(What this task involves):
Copy out again, unchanged, the listing below from the line that has "def R.CAP_ID_DESC_LENGTH : Fld" through the line that has "def R.CAP_COUNTS_ROUTER_DIES : Fld".

##### Data for this exercise #####

-- ==== Sys2Proof/Syntax.lean ====
section
/-! DEFINITION. The commands of the block: one constructor per row of the table of operations and events, with what
the row's command carries from outside. -/

namespace Sys2Proof

open Sys2Proof.Machine
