-- ==== Sys2Proof/Machine/Regs.lean ====
section
/-! DEFINITION. The control registers of the spec's register tables (Tables 1.11, 2.11, 3.6, 4.6, 5.15, 6.8, 7.8, 8.6,
9.16, 10.8, 11.6, 12.11, 12.12, 13.9, 14.8, 15.10, 16.6): one constant per field, and one row per register for
the control-space accesses of R7 to R11.  Each field carries its reset value; where a table gives a value per
variant, the value here is the NLP-7400's and `State.reset` / the reset operation write the NLP-7200's.  A field
whose reset column reads "restored", "provisioned", "silicon" or "firmware" carries 0 (log entry 3). -/

namespace Sys2Proof.Machine

/-- How software may access a field (R7, Table 0.4). -/
inductive Access where
  | ro | rw | w1c | w1s | rc
  deriving DecidableEq, Repr

/-- One field of a control register: the register's control address, the field's lowest bit, its width, and the
value it has at reset. -/
structure Fld where
  reg : Nat
  lo : Nat
  width : Nat
  rst : Nat
  deriving DecidableEq, Repr

/-- The key under which `State.regs` holds a field: the register's address and the field's lowest bit. -/
def Fld.key (f : Fld) : Nat := f.reg * 64 + f.lo

/-- One field of a row of the register tables. -/
structure FldRow where
  name : String
  lo : Nat
  width : Nat
  acc : Access
  rst : Nat
  deriving DecidableEq, Repr

/-- One row of the register tables: `n1 * n2` registers, the one numbered `i` standing at
`base + (i / n2) * s1 + (i % n2) * s2`. -/
structure RegRow where
  name : String
  base : Nat
  n1 : Nat
  s1 : Nat
  n2 : Nat
  s2 : Nat
  fields : List FldRow
  deriving DecidableEq, Repr

/-! ### Registers of Table 1.11 -/

/-- CAP_ID.FAMILY: Nolup 7. -/
def R.CAP_ID_FAMILY : Fld := ⟨0x0, 48, 16, 7⟩
/-- CAP_ID.PART: variant. -/
def R.CAP_ID_PART : Fld := ⟨0x0, 32, 16, 29696⟩
/-- CAP_ID.STEPPING: silicon stepping, from 0x01. -/
def R.CAP_ID_STEPPING : Fld := ⟨0x0, 24, 8, 1⟩
/-- CAP_ID.DESC_VERSION: layout version of this descriptor. -/
def R.CAP_ID_DESC_VERSION : Fld := ⟨0x0, 16, 8, 1⟩
/-- CAP_ID.DESC_LENGTH: descriptor length in bytes. -/
def R.CAP_ID_DESC_LENGTH : Fld := ⟨0x0, 0, 16, 64⟩

/-- CAP_NODE.NODE_VALID: 1 once the fabric manager has assigned a node number. -/
def R.CAP_NODE_NODE_VALID : Fld := ⟨0x8, 16, 1, 0⟩
/-- CAP_NODE.NODE_NUMBER: assigned node number; meaningful only while NODE_VALID = 1. -/
def R.CAP_NODE_NODE_NUMBER : Fld := ⟨0x8, 0, 16, 0⟩

/-- CAP_TILES.TILE_PRESENT: bit t = 1 if tile t is in service. -/
def R.CAP_TILES_TILE_PRESENT : Fld := ⟨0x10, 0, 32, 4294967295⟩

/-- CAP_COUNTS.LOGICAL_CORES: 4 × number of tiles in service. -/
def R.CAP_COUNTS_LOGICAL_CORES : Fld := ⟨0x18, 40, 8, 128⟩
/-- CAP_COUNTS.TILES: tiles in service. -/
def R.CAP_COUNTS_TILES : Fld := ⟨0x18, 32, 8, 32⟩
/-- CAP_COUNTS.HBM_STACKS: stacks with at least one channel in service. -/
def R.CAP_COUNTS_HBM_STACKS : Fld := ⟨0x18, 24, 8, 20⟩
/-- CAP_COUNTS.FABRIC_PORTS: fabric ports present. -/
def R.CAP_COUNTS_FABRIC_PORTS : Fld := ⟨0x18, 16, 8, 16⟩
/-- CAP_COUNTS.ROUTER_DIES: router dies present. -/
def R.CAP_COUNTS_ROUTER_DIES : Fld := ⟨0x18, 8, 8, 4⟩
/-- CAP_COUNTS.HOST_PORTS: host ports present. -/
def R.CAP_COUNTS_HOST_PORTS : Fld := ⟨0x18, 0, 8, 1⟩

/-- CAP_HBM.HBM_CHANNELS: channels in service. -/
def R.CAP_HBM_HBM_CHANNELS : Fld := ⟨0x20, 32, 12, 640⟩
/-- CAP_HBM.HBM_MIB: usable capacity in MiB, including the page-map region. -/
def R.CAP_HBM_HBM_MIB : Fld := ⟨0x20, 0, 32, 1966080⟩
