-- ==== Sys2Proof/Machine/State.lean ====
section
/-! DEFINITION. The state of one node: every register, memory, queue and engine state the spec gives it, the queue of
commands waiting, and the state right after reset. -/

namespace Sys2Proof.Machine

/-- Why a command stops the machine: no command does.  Every access the spec refuses completes with a status, and
every failure it describes is a next state. -/
inductive Fault where
  deriving DecidableEq, Repr

/-- Why a command has no meaning. -/
inductive Refusal where
  /-- Raised by `exec` for a row whose meaning is not written; safe: nothing is claimed of it. -/
  | notModelled (mnemonic : String)
  deriving DecidableEq, Repr

/-- What the node sends: a frame on a link (with its Ethernet header, its hop part and the frame counter it was encrypted under), a
link-control frame, a packet of the host port, bytes of the I3C target, or bits of the test access port. -/
inductive Out where
  | frame (link : LinkId) (eth : Eth) (hop : Hop) (counter : Option Nat) (f : Frame)
  | control (link : LinkId) (eth : Eth) (hop : Hop) (c : LinkControl)
  /-- A packet of the host port: the VID of its tag, and the address its frame goes to. -/
  | host (vlan : Option Nat) (hop : Nat) (o : HostOut)
  | i3c (data : List Byte)
  | tap (i : TapInstr) (value : Nat)
  deriving DecidableEq, Repr

/-- A phase turn's progress beside the PHS registers (chapter 8). -/
structure Phs where
  /-- AON cycle of the turn's acceptance. -/
  acceptedAt : Nat
  forced : Bool
  /-- AON cycle of the last query or KV_WRITE served as a holder (R216). -/
  holderAt : Nat
  /-- PHS_TURN_CFG.HOLDER_QUIET_US as the turn was accepted (R230). -/
  quietUs : Nat
  deriving DecidableEq, Repr

/-- The state of a node. -/
structure State where
  /-- NLP-7200 rather than NLP-7400. -/
  small : Bool
  /-- AON cycles counted (1 MHz, R6); ticks are 2^20 cycles. The count runs through every reset. -/
  aon : Nat
  /-- Control-register fields whose value is not their reset value, by rising key. -/
  regs : List (Nat × Nat)
  /-- HBM (space 0), tile buffers (space 1, by offset), operand buffers (core * 2^22 + offset): bytes that are not 0,
  by rising address. -/
  hbm : List Host.Cell
  tileBuf : List Host.Cell
  opBuf : List Host.Cell
  /-- The root die's 64 MiB recovery buffer (R357). -/
  recBuf : List Host.Cell
  /-- Poison-marked 64-byte granules of the three memories. -/
  hbmPoison : List Poison
  tilePoison : List Poison
  opPoison : List Poison
  rse : Rse
  pge : Pge
  mzt : Mzt
  cores : List Core
  exp : Exp
  sch : Sch
  phs : Phs
  fab : Fab
  xfr : Xfr
  syn : Syn
  hcp : Hcp
  bld : Bld
  sec : Sec
  pcr : Pcr
  evt : Evt
  tap : TapInstr
  /-- What the node has sent, newest first. -/
  outbox : List Out
  /-- Free values used so far (log entry 2): the model's own field. -/
  fresh : Nat
  /-- Commands waiting, first in first out. -/
  pending : List Instr
  deriving DecidableEq, Repr

/-- Register fields that differ between the variants, with the NLP-7200's reset values (Tables 1.11, 7.8, 15.10). -/
def smallRegs : List (Fld × Nat) :=
  [(R.CAP_ID_PART, 0x7200), (R.CAP_TILES_TILE_PRESENT, 0xFFFF), (R.CAP_COUNTS_LOGICAL_CORES, 64),
   (R.CAP_COUNTS_TILES, 16), (R.CAP_COUNTS_HBM_STACKS, 10), (R.CAP_COUNTS_FABRIC_PORTS, 8),
   (R.CAP_COUNTS_ROUTER_DIES, 2), (R.CAP_HBM_HBM_CHANNELS, 320), (R.CAP_HBM_HBM_MIB, 983040),
   (R.SCH_COMP_A_CORE_UNITS 0, 0xFFFF), (R.SCH_COMP_B_PORTS 0, 0xFF), (R.SCH_COMP_B_HBM_UNITS 0, 40),
   (R.PCR_POWER_LIMIT_LIMIT_W, 1800)]

/-- The request state engine after reset: an empty directory. Provisioning wrote GENERATION = 0; the cold start raises it
(R21, Table 13.1). -/
def Rse.reset : Rse :=
  { homes := [], works := [], mirrors := [], bind := .none, boundFrom := none, adopted := [], resyncNeeded := false,
    rebuild := false, mirrorOut := [], claims := [], heldQueries := [], unreachable := [], probes := [], generation := 0,
    nextCount := 1, formats := [] }

/-- The page engine after reset. -/
def Pge.reset : Pge :=
  { pages := [], reservations := [], migrations := [], parityPends := [], rebuilds := [], nextRebuild := 0, xlate := [],
    switches := [], orphaned := [], aborted := [] }

/-- Mezzotint after reset. -/
def Mzt.reset : Mzt := { queue := [], outs := [], nextTag := 0, waiting := [] }

/-- The expander after reset: only the stored table. -/
def Exp.reset : Exp := { tables := [], slots := [], storedBinds := [], busy := none }

/-- Burin after reset. -/
def Sch.reset : Sch :=
  { ctxs := [], batches := [], shards := [], active := [], lastStep := [], stepCounter := 0, queuedSeq := [],
    queuedCounter := 0, placeLc := ⟨0, false⟩, placeBe := ⟨0, false⟩, refuseHold := [], tried := [], busy := none,
    turns := [], retries := [] }

/-- No turn. -/
def Phs.reset : Phs := { acceptedAt := 0, forced := false, holderAt := 0, quietUs := 0 }

/-- The fabric after reset: every link DISABLED, no routes, no channel state. -/
def Fab.reset : Fab :=
  { links := [], routes := [], outs := [], ins := [], remotes := [], nextTag := 0, msgNum := 0, regions := [],
    arrived := [], accepted := [], inbox := [], nakRetries := [], sprayNaks := [], timeoutPosted := [], revoking := none,
    incarnation := 0 }

/-- The transfer engines after reset. -/
def Xfr.reset : Xfr := { queues := [], flights := [], recs := [], sources := [], quiet := [], slots := [], nextMsg := [], ended := [] }

/-- Sync units after reset: every counter 0 and unowned. -/
def Syn.reset : Syn := { counters := [], owners := [], ackWait := [] }

/-- The host port after reset. -/
def Hcp.reset : Hcp :=
  { exec := [], nextRef := 0, cache := [], later := [], meters := [], tokens := [], qps := [],
    i3c := { dynAddr := none, offset := 0, snapshot := List.replicate 32 0 }, buckets := [], held := [],
    heldFab := [], lastClass := 0 }

/-- Bring-up right after a cold start's trigger: booting, before stage 1. -/
def Bld.reset : Bld :=
  { node := .booting, kind := .cold, stage := 0, hbmOk := false, since := 0, railHold := none, rstN := false,
    off := false, tripped := false, defects := [], cleared := [], licences := [], slots := [], pendingSlot := [],
    health := [], hcpSince := none, taken := [], serdesLeft := [], sessions := [], spared := [], retire := none, resetAfterCopy := none, barAborts := [], testing := [] }

/-- Security right after reset of a node whose NVM die holds the factory's identity and nothing else. -/
def Sec.reset : Sec :=
  { sets := [], approvers := [], certs := [], rootHash := 0, identityN := 0, sealedKey := [], helper := [], identityKey := none,
    withdrawn := [], nonces := 0,
    debugUntil := none }

/-- Power after reset: nothing demands a throttle, no warning. -/
def Pcr.reset : Pcr :=
  { throttle := ⟨100, 100, 100, 100⟩, railsWarn := [], level := 0, belowCrit := none, belowWarn := none,
    tripSince := [], gatedTiles := List.range 32,
    ref25 := true, ref156 := true, channelsDown := [], pwrWarnPin := false, thermWarnPin := false,
    thermTripPin := false, raiseTo := none, throttleAt := 0 }

/-- Events after reset. -/
def Evt.reset : Evt :=
  { entries := [], overwritten := 0, byOthers := 0, overwrittenAt := none, corrected := [], window := [],
    limits := [] }

/-- The node right after the cold start that follows provisioning: every register at its reset value, the role CACHE
and the phase GENERATION of R210, memories empty, no command waiting. -/
def State.reset : State :=
  { small := false, aon := 0, regs := [(R.PHS_PHASE_ROLE.key, 3)], hbm := [], tileBuf := [], opBuf := [], recBuf := [],
    hbmPoison := [], tilePoison := [], opPoison := [], rse := .reset, pge := .reset, mzt := .reset, cores := [],
    exp := .reset, sch := .reset, phs := .reset, fab := .reset, xfr := .reset, syn := .reset, hcp := .reset,
    bld := .reset, sec := .reset, pcr := .reset, evt := .reset, tap := .bypass, outbox := [], fresh := 0,
    pending := [] }

end Sys2Proof.Machine
end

#####

(Output of the exercise):
def R.CAP_ID_DESC_LENGTH : Fld := ⟨0x0, 0, 16, 64⟩

/-- CAP_NODE.NODE_VALID: 1 once the fabric manager has assigned a node number. -/
def R.CAP_NODE_NODE_VALID : Fld := ⟨0x8, 16, 1, 0⟩
/-- CAP_NODE.NODE_NUMBER: assigned node number; meaningful only while NODE_VALID = 1. -/
def R.CAP_NODE_NODE_NUMBER : Fld := ⟨0x8, 0, 16, 0⟩

/-- CAP_TILES.TILE_PRESENT: bit t = 1 if tile t is in service. -/
def R.CAP_TILES_TILE_PRESENT : Fld := ⟨0x10, 0, 32, 4294967295⟩

/-- CAP_COUNTS.LOGICAL_CORES: 4 × number of tiles in service. -/
def R.CAP_COUNTS_LOGICAL_CORES : Fld := ⟨0x18, 40, 8, 128⟩
/-- CAP_COUNTS.TILES: tiles in service. -/
def R.CAP_COUNTS_TILES : Fld := ⟨0x18, 32, 8, 32⟩
/-- CAP_COUNTS.HBM_STACKS: stacks with at least one channel in service. -/
def R.CAP_COUNTS_HBM_STACKS : Fld := ⟨0x18, 24, 8, 20⟩
/-- CAP_COUNTS.FABRIC_PORTS: fabric ports present. -/
def R.CAP_COUNTS_FABRIC_PORTS : Fld := ⟨0x18, 16, 8, 16⟩
/-- CAP_COUNTS.ROUTER_DIES: router dies present. -/
def R.CAP_COUNTS_ROUTER_DIES : Fld := ⟨0x18, 8, 8, 4⟩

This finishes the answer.